MORRISVILLE, N.C., Aug. 3, 2017 /PRNewswire/ -- Alliance One
International, Inc. (NYSE: AOI) today announced results for its
fiscal quarter ended June 30,
2017.
Highlights
- Revenue for the quarter increased 6.1% to $277.0 million versus last year mainly due to
increased lamina sales and improved average selling price per
kilo.
- Selling, general and administrative expense ("SG&A")
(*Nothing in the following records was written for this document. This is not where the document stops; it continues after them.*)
-- ==== Sys2Proof/Machine/LpeBase.lean ====
section
/-! DEFINITION. Loop contexts: their states, output candidates, fail actions, lanes, and what a role, a bank or a fence does to them
(R242, R249, R250, R253, R259). -/

namespace Sys2Proof.Machine

def modLpe (f : Lpe → Lpe) (b : Block) : Block := { b with lpe := f b.lpe }
def modCtx (c : Nat) (f : LpeCtx → LpeCtx) (b : Block) : Block := modLpe (fun l => { l with ctxs := tmod {} l.ctxs c f }) b
def modSlot (s : Nat) (f : TuneSlot → TuneSlot) (b : Block) : Block := modLpe (fun l => { l with slots := tmod {} l.slots s f }) b

/-- A context takes a state of Table 8.14: ES080, and ES081 on entry into and exit from HOLD_PV (R259, R271). -/
def setCtxState (c v : Nat) (b : Block) : Block :=
  let old := (ctxAt b c).state
  if old = v then b else
  let b := fire 80 (regOf [(0, 8, c), (8, 4, v)]) (modCtx c (fun x => { x with state := v }) b)
  if v = 4 then fire 81 (regOf [(0, 8, c), (8, 1, 1)]) b
  else if old = 4 then fire 81 (regOf [(0, 8, c)]) b
  else b

/-- Source number of a DP engine candidate (loops are 0 to 255). -/
def dpSrc (n : Nat) : Nat := 1000 + n

/-- Write an output as the candidate of source `src` on the target a word names (R101, R253). `loop` tells a loop's priority from the DP
engine's. -/
def writeTarget (w : Word) (src : Nat) (loop : Bool) (v : Word) (b : Block) : Block :=
  let a := tgA w
  let i := tgB w
  match tgKind w with
  | 1 => setCand (engKey w) src (chnLoopPrio b a) v b
  | 2 => setCand (engKey w) src (if loop then objLoopPrio b (128 * a + i) else objDpPrio b (128 * a + i)) v b
  | 3 => modCtx a (fun x => { x with casc := some v }) b
  | 4 => setCand (engKey w) src 0 v b
  | 5 => setCand (engKey w) src (fld (tdCfg b a i) (if loop then 12 else 15) 3) v b
  | _ => b

/-- Withdraw that candidate. -/
def dropTarget (w : Word) (src : Nat) (b : Block) : Block :=
  match tgKind w with
  | 0 => b
  | 3 => modCtx (tgA w) (fun x => { x with casc := none }) b
  | _ => dropCand (engKey w) src b

def writeOut (c : Nat) (v : Word) (b : Block) : Block := writeTarget (lpeOut b c) c true v b
def dropOut (c : Nat) (b : Block) : Block := dropTarget (lpeOut b c) c b

/-- FAIL_ACTION (R259). -/
def applyFail (c : Nat) (b : Block) : Block :=
  match lpeFail b c with
  | 1 => writeOut c (lpeOutMin b c) b
  | 2 => writeOut c (lpeOutMax b c) b
  | 3 => dropOut c b
  | _ => b

/-- A context enters FAILED; its FAIL_ACTION follows at its next instant (R250, Table 15.1). While the engine does not evaluate it stays IDLE
(R242). -/
def failCtx (c : Nat) (b : Block) : Block :=
  let b := modCtx c (fun x => { x with ready := none, run := none, failed := true, failAt := if x.failed then x.failAt else none }) b
  if lpeOn b then setCtxState c 6 b else b

/-- A tune slot takes a state: ES083 (R264). -/
def setSlotState (s v reason : Nat) (b : Block) : Block :=
  let l := (tuneAt b s).loop
  let b := modSlot s (fun x => if v = 0 then {} else { x with state := v, reason := reason }) b
  fire 83 (regOf [(0, 8, l), (8, 2, s), (10, 2, v), (12, 4, reason)]) b

/-- A running tune fails; a relay that has begun leaves through u0 at the next evaluation (R264). -/
def failTune (s reason : Nat) (b : Block) : Block :=
  let t := tuneAt b s
  if t.state ≠ 1 then b else
  setSlotState s 3 reason (if t.begun then modCtx t.loop (fun x => { x with exit := some t.u0 }) b else b)

/-- Slots of the four that run. -/
def runningTunes (b : Block) : List Nat := (List.range 4).filter fun s => (tuneAt b s).state == 1

/-- The running tune of a loop. -/
def tuneOf (b : Block) (c : Nat) : Option Nat := (runningTunes b).find? fun s => (tuneAt b s).loop == c

/-- What a context starts from (R258). -/
def freshCtx (x : LpeCtx) : LpeCtx := { state := x.state, overruns := x.overruns, failed := x.failed }

/-- A context becomes IDLE: it holds no candidate, and its registers keep what the last evaluation left (R242). -/
def idleCtx (c : Nat) (b : Block) : Block :=
  setCtxState c 1 (modCtx c (fun x => { x with
    first := true, soft := true, track := true, exit := none, evalAt := none, ready := none, run := none, casc := none
    accept := none }) (dropOut c b))

/-- The role changes (R242, R264 reason 6); a context that has failed is in FAILED while the module is Active (R250). -/
def lpeRole (old new : Nat) (b : Block) : Block :=
  if old = 0 ∧ new ≠ 0 then
    (lpeList b).foldl (fun b c => idleCtx c b) ((runningTunes b).foldl (fun b s => failTune s 6 b) b)
  else if old ≠ 0 ∧ new = 0 ∧ lpeOn b then
    (lpeList b).foldl (fun b c => if (ctxAt b c).failed then setCtxState c 6 b else b) b
  else b

/-- A context of the bank in force runs on a logical lane (R249, R250). -/
def laneUsed (b : Block) (l : Nat) : Bool := (lpeList b).any fun c => lpeLane b c == l

/-- The logical lane on a physical lane: the one the bank uses, where a lane it leaves unused stands there too (R249, R250). -/
def laneOn (b : Block) (p : Nat) : Option Nat :=
  let on := (List.range 16).filter fun l => lanePhys b l == some p
  (on.find? (laneUsed b)).or on.head?

/-- Spares that carry no lane and are not fenced. -/
def freeSpares (b : Block) : List Nat := ([16, 17] : List Nat).filter fun p => !isFenced b (.loopLane p) && (laneOn b p).isNone

/-- A physical lane is fenced: the instance that runs on it is abandoned, and its writes are discarded (R249, R250). -/
def laneFence (p : Nat) (b : Block) : Block :=
  match laneOn b p with
  | none => fire 85 (regOf [(0, 5, p)]) b
  | some l =>
    let b := modLpe (fun x => { x with laneMoves := satAdd 4095 x.laneMoves 1, laneEnd := tset 0 x.laneEnd l b.tb }) b
    let b := ((lpeList b).filter fun c => lpeLane b c == l).foldl (fun b c => modCtx c (fun x => { x with run := none }) b) b
    match (freeSpares b).head? with
    | some s => fire 85 (regOf [(0, 5, p), (8, 4, l), (12, 1, 1)]) (modLpe (fun x => { x with moved := tset 0 x.moved l (s + 1) }) b)
    | none =>
      let b := fire 85 (regOf [(0, 5, p), (8, 4, l)]) (modLpe (fun x => { x with moved := tset 0 x.moved l (p + 129) }) b)
      ((lpeList b).filter fun c => lpeLane b c == l).foldl (fun b c => failCtx c b) b

/-- SAFE of a row group of the context array (Table 15.3; which contexts a row group holds is the unit's, log 15). -/
def safeLoops (g : Nat) (b : Block) : Block :=
  ((lpeList b).filter fun c => Sys2Proof.Config.rowGroup c == g).foldl (fun b c => failCtx c b) b

/-- SAFE of the lane that a margin has run out on (Table 15.7). -/
def safeLoopLane (p : Nat) (b : Block) : Block :=
  ((lpeList b).filter fun c => lanePhys b (lpeLane b c) == some p).foldl (fun b c => failCtx c b) b

/-- The lane map of a bank: a logical lane whose own lane is fenced takes the lowest free spare, or the lowest lane the bank leaves unused
(R247, R249, R250). -/
def laneMap (b : Block) : Block :=
  let used := (List.range 16).filter (laneUsed b)
  let b := modLpe (fun x => { x with moved := [] }) b
  (used.filter fun l => isFenced b (.loopLane l)).foldl (fun b l =>
    let spare := (freeSpares b).head?
    let other := (List.range 16).find? fun p => !used.contains p && !isFenced b (.loopLane p) &&
      (used.all fun m => m == p || lanePhys b m != some p)
    modLpe (fun x => { x with moved := tset 0 x.moved l (match spare.or other with | some p => p + 1 | none => l + 129) }) b) b

/-- A context of the bank before stays as it is (R69): CARRY, the same process-value source and the same output target. -/
def lpeCarried (old b : Block) (c : Nat) : Bool :=
  b.glb.active && secCarry b.glb.activeBank.mem 4 && old.glb.active && lpeEn old c && lpeEn b c &&
    lpePvSrc old c == lpePvSrc b c && lpeOut old c == lpeOut b c

/-- A context that a bank does not carry starts anew (R258). -/
def startCtx (c : Nat) (b : Block) : Block := modCtx c (fun x => { freshCtx x with failed := false }) b

/-- A context that a bank carries (R69): it keeps its integrator, its ramp and the u0 of a tune that has ended (R264), and its cascade input where
the bank carries the loop above too; the instance that runs is abandoned (R68). -/
def carryCtx (old : Block) (c : Nat) (b : Block) : Block :=
  let above := lpeCarried old b (skA (lpeSpSrc b c))
  let b := modCtx c (fun x => { x with
    carried := true, accept := none, ready := none, run := none, failed := false, st := x.st &&& 0x7FE0#32
    casc := if above then x.casc else none }) b
  if (ctxAt b c).state = 6 then setCtxState c 1 b else b

/-- A bank comes into force or goes out of force (R69, R242, R258, R264 reason 7). A carried context keeps its integrator, its ramp, SP and MODE;
the gains and RAMP return to the bank's (R265). -/
def lpeBank (old : Block) (b : Block) : Block :=
  let b := (runningTunes b).foldl (fun b s => failTune s 7 b) b
  let b := modLpe (fun x => { x with laneEnd := [] }) (laneMap b)
  (List.range 256).foldl (fun b c =>
    if !(b.glb.active && lpeEn b c) then
      (if (ctxAt b c).state = 0 then b else modCtx c (fun _ => {}) (setCtxState c 0 b))
    else
      let keep := lpeCarried old b c
      let fields := if keep then [2, 3, 4, 6] else [0, 1, 2, 3, 4, 6]
      let b := fields.foldl (fun b f => modTarget (targetKey 2 c f) (fun t => { t with inForce := lpeBankField b c f }) b) b
      let b := if keep then carryCtx old c b else startCtx c b
      if (lanePhys b (lpeLane b c)).isNone then failCtx c b
      else if keep then b else setCtxState c 1 b) b

end Sys2Proof.Machine
end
decreased 12.8% to $33.8 million
driven by reduced legal and professional costs and decreased
incentive compensation.
- In April 2017, as previously
reported, the Company purchased and cancelled $28.6 million of its senior secured second lien
notes leaving face value of $662.9
million outstanding.
- The Company reaffirms fiscal year 2018 revenue and Adjusted
EBITDA guidance.
Pieter Sikkel, President and
Chief Executive Officer, said "Fiscal year 2018 is progressing
favorably and in line with our expectations. Excluding Malawi that has a much smaller crop this year,
global market conditions are positive and weather patterns are
good, supporting better growing conditions with crop sizes that
have returned to more normal levels in key markets where we are
currently buying. Our sales typically build through the year, with
the first fiscal quarter at lower levels in comparison to later
quarters based on a number of factors including the timing of crops
from the growing regions where we source tobacco. This year's first
quarter was consistent with past experience and sales are planned
to be more heavily weighted toward the back half of the year.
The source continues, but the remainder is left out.